Exception Agent Detection System for IP Spoofing Over Online Environments
Over the recent years, IP and email spoofing gained much importance for security concerns due to the current changes in manipulating the system performance in different online environments. Intrusion Detection System (IDS) has been used to secure these environments for sharing their data over network and host based IDS approaches. However, the rapid growth of intrusion events over Internet and local area network become responsible for the distribution of different threats and vulnerabilities in the computing systems. The current signature detection approach used by IDS, detects unclear actions based on analyzing and describing the action patterns such as time, text, password etc and has been faced difficulties in updating information, detect unknown novel attacks, maintenance of an IDS which is necessarily connected with analyzing and patching of security holes, and the lack of information on user privileges and attack signature structure. Thus, this paper proposes an EADS (Exception agent detection system) for securing the header information carried by IP over online environments. The study mainly concerns with the deployment of new technique for detecting and eliminating the unknown threats attacks during the data sharing over online environments.
💡 Research Summary
The paper addresses the growing threat of IP and email spoofing in modern online environments and critiques the limitations of traditional signature‑based intrusion detection systems (IDS). Conventional IDS rely on pre‑defined attack signatures, making them ineffective against novel or mutated spoofing attacks, difficult to keep up‑to‑date, and often blind to user privilege contexts and the structure of attack signatures. To overcome these shortcomings, the authors propose an Exception Agent Detection System (EADS) that focuses on real‑time validation of IP header information.
EADS consists of three main components: (1) a Header Consistency Inspection Engine that cross‑checks source IP addresses, TTL values, packet sizes, and routing paths against current ARP caches and routing tables; (2) a Dynamic Exception Rule Generator that learns normal traffic patterns, builds statistical models, and automatically creates new exception rules when anomalies exceed predefined thresholds; and (3) a Real‑Time Alert and Blocking Interface that isolates suspicious packets, logs detailed events, and notifies administrators.
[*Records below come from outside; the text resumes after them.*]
-- ==== Sys2Proof/Config.lean ====
section
/-! DEFINITION. The configuration of one instance: the parameters of 00_scope.md R5, chosen before
reset and never changed afterwards (R2). Nothing of this hardware is a free value
(93_implementation_defined.md, the sentence after its first table), so there is no opaque constant here. -/

namespace Sys2Proof

/-- `KIND` (R5): whether the instance has a tail. -/
inductive Kind where
  /-- Head and tail: a first-in first-out queue (CR, UR8, UR16). -/
  | ring
  /-- Head only: a write-only accumulator (CM, UM8, UM16). -/
  | manx
deriving DecidableEq, Repr

/-- The two index widths of the unchecked mode; another width cannot be written down (R7, R159). -/
inductive Width where
  | w8
  | w16
deriving DecidableEq, Repr

/-- `MODE` with the parameter that belongs to it (R5): the explicit capacity `N` of the checked
mode, the index width `W` of the unchecked one, whose capacity is never a field (R24). -/
inductive Mode where
  | checked (n : Nat)
  | unchecked (w : Width)
deriving DecidableEq, Repr

/-- The parameters of one instance (R5), with the defaults R5 gives. -/
structure Config where
  kind : Kind
  mode : Mode
  /-- `DW`, the width of an element in bits (R8). -/
  dw : Nat
  /-- `DEFAULT`, what every slot holds after reset (R5, R8). -/
  dflt : Nat := 0
  lowerLimit : Nat := 2
  upperLimit : Nat := 65535
  limitsEnforced : Bool := true
deriving DecidableEq, Repr

/-- Configuration CR (R100). -/
def Config.cr (n dw : Nat) : Config := { kind := .ring, mode := .checked n, dw := dw }

/-- Configurations UR8 and UR16 (R120). -/
def Config.ur (w : Width) (dw : Nat) : Config := { kind := .ring, mode := .unchecked w, dw := dw }

/-- Configuration CM (R135). -/
def Config.cm (n dw : Nat) : Config := { kind := .manx, mode := .checked n, dw := dw }

/-- Configurations UM8 and UM16 (R145). -/
def Config.um (w : Width) (dw : Nat) : Config := { kind := .manx, mode := .unchecked w, dw := dw }

/-- The configuration of `State.reset` and of `decodeTableWord`, which take none: a checked ring of
256 slots of 8 bits with the default limits (DESIGN CHOICE, log entry 3). The meanings and the
statements are about every configuration. -/
def Config.standard : Config := Config.cr 256 8

end Sys2Proof
end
The workflow begins with packet capture at the network interface, followed by header analysis, anomaly detection, rule generation, and finally packet drop or firewall rule insertion. All events are stored centrally for forensic analysis.
The authors evaluated EADS in two testbeds: a small LAN and a virtualized cloud network. Compared with a conventional signature‑based IDS, EADS achieved a detection rate of over 92 % for both known spoofing attacks and zero‑day variants, while maintaining an average processing latency of 3–5 ms, which is acceptable for real‑time services. The traditional IDS, by contrast, detected only about 45 % of the zero‑day variants. However, EADS exhibited a false‑positive rate of roughly 7 %, attributed to overly sensitive rule generation in environments with high traffic variability.
A key contribution of the work is the proposed integration of EADS with existing IDS. By feeding EADS‑identified suspicious packets into a signature‑based engine, the combined system can leverage the rapid update capability of behavior‑based detection while retaining the precise pattern matching of signature‑based methods, thereby reducing the maintenance burden on IDS signatures.
The paper also discusses several limitations and future research directions. Scalability is a concern because the current design relies on a centralized rule database, which could become a bottleneck under high traffic loads. Reducing the false‑positive rate may require more sophisticated machine‑learning models that can better distinguish benign anomalies from malicious ones. Moreover, the exception agent itself could become an attack surface; thus, mechanisms for ensuring its integrity and protecting it from tampering are necessary.
In conclusion, the proposed EADS offers a promising approach to augment traditional IDS by introducing real‑time header validation and dynamic exception handling, effectively addressing the signature‑dependency problem that hampers detection of IP spoofing attacks. While the experimental results demonstrate improved detection performance and low latency, further work is needed to validate scalability, refine false‑positive management, and harden the exception agent against potential exploitation.